/-- Partition and context reset (R444, R445) by the management owner: a REQ bit of an enabled partition resets that
partition, one of another does nothing; GO resets the context that CTX names, a CLOSED one stays as it is, and without
GO nothing is reset; a context that is closed so reads CLOSED with its unstarted commands discarded. -/
def Obligations.PartitionAndContextReset : Prop :=
  ∀ (s : State) (port : Fin 4) (v : Word), s.OwnerPort port →
    (∀ p : Fin 8, (wroteF v.toNat allBits Csr.sysPrst_REQ) = some (2 ^ p.val) →
      let s1 := s.storeBut Csr.sysPrst v.toNat allBits [Csr.sysPrst_REQ]
      exec (.partitionReset port .full v) s = .next (if s1.partOn p then s1.resetPart p else s1)) ∧
    (let s1 := s.storeBut Csr.sysCrst v.toNat allBits [Csr.sysCrst_GO]
     let x := s1.getF Csr.sysCrst_CTX
     (wrote1 v.toNat allBits Csr.sysCrst_GO = true → s1.ctxSt x ≠ 0 → exec (.contextReset port .full v) s = .next (s1.resetCtx x)) ∧
     (wrote1 v.toNat allBits Csr.sysCrst_GO = true → s1.ctxSt x = 0 → exec (.contextReset port .full v) s = .next s1) ∧
     (wrote1 v.toNat allBits Csr.sysCrst_GO = false → exec (.contextReset port .full v) s = .next s1)) ∧
    (∀ x : Fin 65536, (s.closeCtx x).ctxSt x = 0 ∧ (s.closeCtx x).getF (Csr.ctxSqHead_HEAD x) = s.getF (Csr.ctxSqTail_TAIL x) ∧
      (s.closeCtx x).ctx x = Ctx.closed)

/-- The boot (R290, R379, R428, R448, R449): the steps before the first attempt are part of it; the first slot tried is
NEXT with TRY, which is cleared, and else ACTIVE, the second is the other; a slot that verifies is BOOTED and its
firmware starts; one that does not leaves its code, and after the second the device is in RECOVERY; the ready firmware
sets READY, starts the optical service and reports a fallback. -/
def Obligations.BootTriesItsSlots : Prop :=
  ∀ (s : State),
    (s.noVaux = false → s.getF Csr.sysBoot_STATE ≤ 2 → ∀ readErr : Bool,
      let s0 := if s.getF Csr.sysBoot_STATE = 2 then s else s.bootPrep
      (s0.security.first = none → exec (.bootSlotAttempt readErr) s = .next (s0.chooseSlot.2.trySlot s0.chooseSlot.1 readErr false)) ∧
      (∀ b, s0.security.first = some b → exec (.bootSlotAttempt readErr) s = .next (s0.trySlot (1 - b) readErr true))) ∧
    (s.chooseSlot.1 = (if s.flag Csr.rgsFw_TRY then s.getF Csr.rgsFw_NEXT else s.getF Csr.rgsFw_ACTIVE) ∧
      s.chooseSlot.2.getF Csr.rgsFw_TRY = 0 ∧ s.chooseSlot.2.security.first = some s.chooseSlot.1) ∧
    (∀ (b : Nat) (readErr second : Bool), b < 2 →
      let t := s.trySlot b readErr second
      let code := if readErr then 9 else s.verifySlot b
      t.getF (slotErr b) = code ∧
      (code = 0 → t.getF Csr.sysBoot_STATE = 3 ∧ t.getF Csr.rgsFw_BOOTED = b ∧ t.getF (slotValid b) = 1) ∧
      (code ≠ 0 → second = false → t.getF Csr.sysBoot_STATE = s.getF Csr.sysBoot_STATE ∧ t.security = s.security) ∧
      (code ≠ 0 → second = true → t.getF Csr.sysBoot_STATE = 5 ∧ t.getF Csr.secStatus_MODE = 3)) ∧
    (∀ ms proto, s.getF Csr.sysBoot_STATE = 3 →
      let s1 := (s.setMode (if s.flag Csr.secStatus_DEBUG then 2 else 0)).setFs [(Csr.sysBoot_STATE, 4), (Csr.sysBoot_BOOT_MS, ms.toNat),
        (Csr.sysNode_PROTO, proto.toNat), (Csr.pwrVset_MV, s.getF Csr.pwrVset_FUSE_MV)]
      let s2 := (List.range 16).foldl (fun t i => t.setF (Csr.prcCoreStatus_STATE i) 1) s1
      exec (.bootReady ms proto) s = .next (((s2.startBuses.readCommissioned.bootLight 0).bootLight 1).fallback))

/-- Fatal faults (R200, R245, R383, R392, R491): an uncorrectable error in a frame of the reserved area is captured and
stops its partition, or without one the device; a working core that fails counts an error of its cache, or its
watchdog, and is FAILED; one that has failed before does nothing. -/
def Obligations.FatalFaults : Prop :=
  ∀ (s : State) (ch : Fin 48) (frame : Fin 262144) (k : Fin 16),
    (261120 ≤ frame.val →
      (∀ p : Fin 8, exec (.reservedUe ch frame (some p)) s = .next ((s.captureUe ch frame p false).partitionFatal p
        ⟨0x0205, 4, p, 2, ch, 0xFFFF, 0, [(1, ch.val), (4, frame.val)]⟩)) ∧
      exec (.reservedUe ch frame none) s = .next ((s.captureUe ch frame 0 false).deviceFatal
        ⟨0x0205, 5, 255, 2, ch, 0xFFFF, 0, [(1, ch.val), (4, frame.val)]⟩)) ∧
    (frame.val < 261120 → ∀ p, exec (.reservedUe ch frame p) s = .next s) ∧
    (∀ q r, q ∈ (s.partitionFatal q r).partFatal) ∧ (∀ r, (s.deviceFatal r).fatal = true) ∧
    (s.coreWorks k = true → exec (.proctorFailed k) s = .next ((s.addF (Csr.prcCoreEcc_UE k) 1).failCore k false) ∧
      exec (.proctorWatchdog k) s = .next (s.failCore k true)) ∧
    (s.coreWorks k = false → exec (.proctorFailed k) s = .next s ∧ exec (.proctorWatchdog k) s = .next s)

/-- RGS.FW and RGS.ARB (R379 to R381), written whole by the management owner: CONFIRM makes the booted slot ACTIVE, and
slot control is saved; a RAISE that R380 accepts is under way, to the larger value where one is already; another sets
ARB_IGN; RAISE = 0 asks for nothing; when the fuses are blown VALUE is the raised one. Owner fuses (R456, R457): GO by
the management owner starts the programming of the staged bits that are not blown yet, or sets PROG_IGN, and while a
programming runs changes nothing of it; at its end those bits are blown, GO and BITS_LEFT are 0 and the fuses show. -/
def Obligations.FirmwareAndFuses : Prop :=
  (∀ (s : State) (port : Fin 4) (v : Word), s.OwnerPort port →
     (let s1 := s.storeBut Csr.rgsFw v.toNat allBits [Csr.rgsFw_CONFIRM]
      (wrote1 v.toNat allBits Csr.rgsFw_CONFIRM = true → exec (.confirm port .full v) s =
        .next (s1.setF Csr.rgsFw_ACTIVE (s1.getF Csr.rgsFw_BOOTED)).saveSlots) ∧
      (wrote1 v.toNat allBits Csr.rgsFw_CONFIRM = false → exec (.confirm port .full v) s = .next s1.saveSlots) ∧
      (∀ t : State, t.saveSlots.security.slots.active = t.getF Csr.rgsFw_ACTIVE ∧ t.saveSlots.security.slots.next = t.getF Csr.rgsFw_NEXT ∧
        t.saveSlots.csr = t.csr ∧ t.saveSlots.mem = t.mem)) ∧
     (let s1 := s.storeBut Csr.rgsArb v.toNat allBits [Csr.rgsArb_RAISE]
      ∀ r, wroteF v.toNat allBits Csr.rgsArb_RAISE = some r →
       (r = 0 → exec (.arbRaise port .full v) s = .next s1) ∧
       (r ≠ 0 → s1.raiseOk r = true → exec (.arbRaise port .full v) s = .next (s1.setFs
         [(Csr.rgsArb_RAISE, if s1.flag Csr.rgsArb_BUSY then max r (s1.getF Csr.rgsArb_RAISE) else r), (Csr.rgsArb_BUSY, 1)])) ∧
       (r ≠ 0 → s1.raiseOk r = false → exec (.arbRaise port .full v) s = .next (s1.setF Csr.rgsArb_ARB_IGN 1))) ∧
     (s.flag Csr.rgsArb_BUSY = true →
       let n := s.getF Csr.rgsArb_RAISE
       exec .arbBlowDone s = .next ((s.withSec (fun x => { x with arb := n })).setFs
         [(Csr.rgsArb_VALUE, n), (Csr.rgsArb_RAISE, 0), (Csr.rgsArb_BUSY, 0)]))) ∧
  (∀ (s : State) (port : Fin 4) (v : Word),
     let s1 := s.storeBut Csr.secFuseProg v.toNat allBits [Csr.secFuseProg_GO]
     let f := s1.getF Csr.secFuseProg_FIELD
     let staged := leNat (s1.getWords Csr.secFuseStage 4)
     let bits := staged - (staged &&& s1.security.owner.get f)
     s.OwnerPort port →
     (wrote1 v.toNat allBits Csr.secFuseProg_GO = true → s.flag Csr.secFuseProg_GO = false →
       (s1.progIgnored f staged = true → exec (.fuseProg port .full v) s = .next (s1.setF Csr.secFuseProg_PROG_IGN 1)) ∧
       (s1.progIgnored f staged = false → exec (.fuseProg port .full v) s = .next ((s1.withSec (fun x => { x with prog := some (f, bits) })).setFs
         [(Csr.secFuseProg_GO, 1), (Csr.secFuseProg_BITS_LEFT, countBits bits 256)]))) ∧
     ((wrote1 v.toNat allBits Csr.secFuseProg_GO = false ∨ s.flag Csr.secFuseProg_GO = true) → exec (.fuseProg port .full v) s = .next s1) ∧
     (∀ x, s.security.prog = some x → exec .fuseProgrammingDone s = .next
       ((((s.withSec (fun y => { y with owner := y.owner.blow x.1 x.2, prog := none })).setFs
         [(Csr.secFuseProg_GO, 0), (Csr.secFuseProg_BITS_LEFT, 0)]).showOwner))))

/-- The boot flash (R454), from the management owner's port: GO starts the operation, or sets FLASH_IGN where one runs or
the region is protected; OP 0 starts nothing; at its end an erased sector reads as 0xFF, a page programmed holds
FLASH_BUF's bytes and a page read is in FLASH_BUF; an error sets FAIL, and what a sector or page then holds is free. -/
def Obligations.FlashOperations : Prop :=
  ∀ (s : State) (port : Fin 4) (v : Word),
    let s1 := s.storeBut Csr.secFlashCmd v.toNat allBits [Csr.secFlashCmd_GO]
    let op := s1.getF Csr.secFlashCmd_OP
    let o := flashAddr op (s1.getF Csr.secFlashCmd_ADDR)
    s.OwnerPort port →
    (∀ i : Instr, (i = .erase64k port .full v ∨ i = .program4k port .full v ∨ i = .read4k port .full v) →
      (wrote1 v.toNat allBits Csr.secFlashCmd_GO = true → op ≠ 0 →
        (s1.flashIgnored op o = false → exec i s =
          .next ((s1.withSec (fun x => { x with flash := some (op, o) })).setF Csr.secFlashCmd_GO 1)) ∧
        (s1.flashIgnored op o = true → exec i s = .next (s1.setF Csr.secFlashCmd_FLASH_IGN 1))) ∧
      ((wrote1 v.toNat allBits Csr.secFlashCmd_GO = false ∨ op = 0) → exec i s = .next s1)) ∧
    (∀ k n, s.security.flash = some (k, n) →
      let t := (s.withSec (fun x => { x with flash := none })).setF Csr.secFlashCmd_GO 0
      (k = 1 → answers (.flashOperationDone false) s (fun u => u.csr = t.csr ∧ u.security = t.security ∧
        ∀ a, u.peek a = if flashBase + n ≤ a ∧ a < flashBase + n + 65536 then memDefault a else s.peek a)) ∧
      (k = 2 → exec (.flashOperationDone false) s = .next (t.pokeN (flashBase + n) (s.getWords Csr.secFlashBuf 512))) ∧
      (k = 3 → flashOwn n = false → exec (.flashOperationDone false) s =
        .next (t.putWords Csr.secFlashBuf 512 (s.peekN (flashBase + n) 4096))) ∧
      (k = 3 → flashOwn n = true → exec (.flashOperationDone false) s =
        .next ((t.freeBytes 4096).2.putWords Csr.secFlashBuf 512 (t.freeBytes 4096).1)) ∧
      (k = 3 → exec (.flashOperationDone true) s = .next (((t.freeBytes 4096).2.putWords Csr.secFlashBuf 512 (t.freeBytes 4096).1).setF
        Csr.secFlashCmd_FAIL 1)) ∧
      (k ≠ 3 → exec (.flashOperationDone true) s = .next ((t.loseFlash n (flashSpan k)).setF Csr.secFlashCmd_FAIL 1)))

/-- Attestation (R462, R467), from the management owner's port: GO with an attestation key starts a report, without one
sets NOKEY, and while one is made sets ATT_IGN; the report is its body followed by the signature of it, and a key
erased meanwhile sets NOKEY. Debug unlock (R466, R467): a challenge is 32 free bytes and the serial number; a response
of 129 bytes that its key verifies opens debug, erases the attestation key and ends NORMAL mode; any other clears the
challenge and changes no register. -/
def Obligations.AttestationAndUnlock : Prop :=
  (∀ (s : State) (port : Fin 4) (v : Word), s.OwnerPort port →
     (wrote1 v.toNat allBits Csr.secAttCtrl_GO = true →
       (s.flag Csr.secAttCtrl_GO = true → answers (.attGo port .full v) s (fun t => t.getF Csr.secAttCtrl_ATT_IGN = 1 ∧
         t.getF Csr.secAttCtrl_GO = 1 ∧ (∀ a, a ≠ Csr.secAttCtrl → t.rd a = s.rd a) ∧ t = { s with csr := t.csr })) ∧
       (s.flag Csr.secAttCtrl_GO = false → s.flag Csr.secStatus_AK_VALID = true → answers (.attGo port .full v) s (fun t =>
         t.getF Csr.secAttCtrl_GO = 1 ∧ (∀ a, a ≠ Csr.secAttCtrl → t.rd a = s.rd a) ∧ t = { s with csr := t.csr })) ∧
       (s.flag Csr.secAttCtrl_GO = false → s.flag Csr.secStatus_AK_VALID = false → answers (.attGo port .full v) s (fun t =>
         t.getF Csr.secAttCtrl_NOKEY = 1 ∧ t.getF Csr.secAttCtrl_GO = 0 ∧ (∀ a, a ≠ Csr.secAttCtrl → t.rd a = s.rd a) ∧
         t = { s with csr := t.csr }))) ∧
     (∀ ak, s.flag Csr.secAttCtrl_GO = true → s.security.ak = some ak → answers .attReportDone s (fun t =>
       let body := (s.setF Csr.secAttCtrl_GO 0).reportBody
       t.getF Csr.secAttCtrl_GO = 0 ∧ t = { s with csr := t.csr } ∧
       ∀ i, i < 32 → t.rd (Csr.secAttReport i) = BitVec.ofNat 64 (fieldAt (body ++ signature ak body) (8 * i) 8))) ∧
     (s.flag Csr.secAttCtrl_GO = true → s.security.ak = none → exec .attReportDone s =
       .next ((s.setF Csr.secAttCtrl_GO 0).setF Csr.secAttCtrl_NOKEY 1))) ∧
  (∀ (s : State) (resp : List Byte),
     let ok : Bool := decide (resp.length = 129) && s.unlocks (fieldAt resp 0 1) ((resp.drop 1).take 64) (resp.drop 65)
     answers .dbgChal s (fun t => t.csr = s.csr ∧ t.mem = s.mem ∧ t.security = { s.security with challenge := some t.jtag.out } ∧
       t.jtag.out.length = 40 ∧ t.jtag.out.drop 32 = leBytes 8 (s.getF Csr.sysSerial_SERIAL) ∧ t.drawn = s.drawn + 1) ∧
     (ok = true → answers (.dbgResp resp) s (fun t => t.security = { s.security with ak := none } ∧ t.getF Csr.secStatus_DEBUG = 1 ∧
       t.getF Csr.secStatus_AK_VALID = 0 ∧ (s.getF Csr.secStatus_MODE = 0 → t.getF Csr.secStatus_MODE = 2 ∧ t.getF Csr.pmuStatus_MODE = 2) ∧
       (s.getF Csr.secStatus_MODE ≠ 0 → t.getF Csr.secStatus_MODE = s.getF Csr.secStatus_MODE) ∧ t.mem = s.mem)) ∧
     (ok = false → answers (.dbgResp resp) s (fun t => t.csr = s.csr ∧ t.mem = s.mem ∧
       t.security = { s.security with challenge := none })))

/-- The scan instructions (R464): each is the port's instruction, BYPASS and IDCODE leave the lands to the device's
functions, and IDCODE shifts out 0x1240014B; SAMPLE_PRELOAD shifts out the lands as captured and keeps what was
shifted in. -/
def Obligations.ScanInstructions : Prop :=
  ∀ (s : State) (captured shifted : List Bool),
    let only (t : State) : Prop := t = { s with jtag := t.jtag }
    answers .bypass s (fun t => only t ∧ t.jtag.instr = .bypass ∧ t.jtag.lands = .function ∧ t.jtag.boundary = s.jtag.boundary) ∧
    answers .idcode s (fun t => only t ∧ t.jtag.instr = .idcode ∧ t.jtag.lands = .function ∧ leNat t.jtag.out = 0x1240014B) ∧
    answers (.samplePreload captured shifted) s (fun t => only t ∧ t.jtag.instr = .samplePreload ∧ t.jtag.lands = .function ∧
      t.jtag.boundary = shifted ∧ ∀ i, i < captured.length →
        bitOf (leNat t.jtag.out) i = captured.getD i false)

/-- R465: while PORn or WRSTn is low EXTEST and CLAMP drive the lands from the boundary register and HIGHZ releases them;
outside reset each acts as BYPASS, and the lands keep their function. -/
def Obligations.BoundaryScanOnlyInReset : Prop :=
  ∀ (s : State) (captured shifted : List Bool),
    answers (.extest true captured shifted) s (fun t => t = { s with jtag := t.jtag } ∧ t.jtag.lands = .boundary ∧
      t.jtag.boundary = shifted) ∧
    answers (.clamp true) s (fun t => t = { s with jtag := t.jtag } ∧ t.jtag.lands = .boundary ∧ t.jtag.boundary = s.jtag.boundary) ∧
    answers (.highz true) s (fun t => t = { s with jtag := t.jtag } ∧ t.jtag.lands = .released) ∧
    exec (.extest false captured shifted) s = exec .bypass s ∧ exec (.clamp false) s = exec .bypass s ∧
    exec (.highz false) s = exec .bypass s ∧ answers .bypass s (fun t => t.jtag.lands = .function)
= = =
What are the lines above, starting at the one with "is captured and" and ending at the one with "(261120 ≤ frame.val →"? Give them again exactly, and only them.

/-- Fatal faults (R200, R245, R383, R392, R491): an uncorrectable error in a frame of the reserved area is captured and
stops its partition, or without one the device; a working core that fails counts an error of its cache, or its
watchdog, and is FAILED; one that has failed before does nothing. -/
def Obligations.FatalFaults : Prop :=
  ∀ (s : State) (ch : Fin 48) (frame : Fin 262144) (k : Fin 16),
    (261120 ≤ frame.val →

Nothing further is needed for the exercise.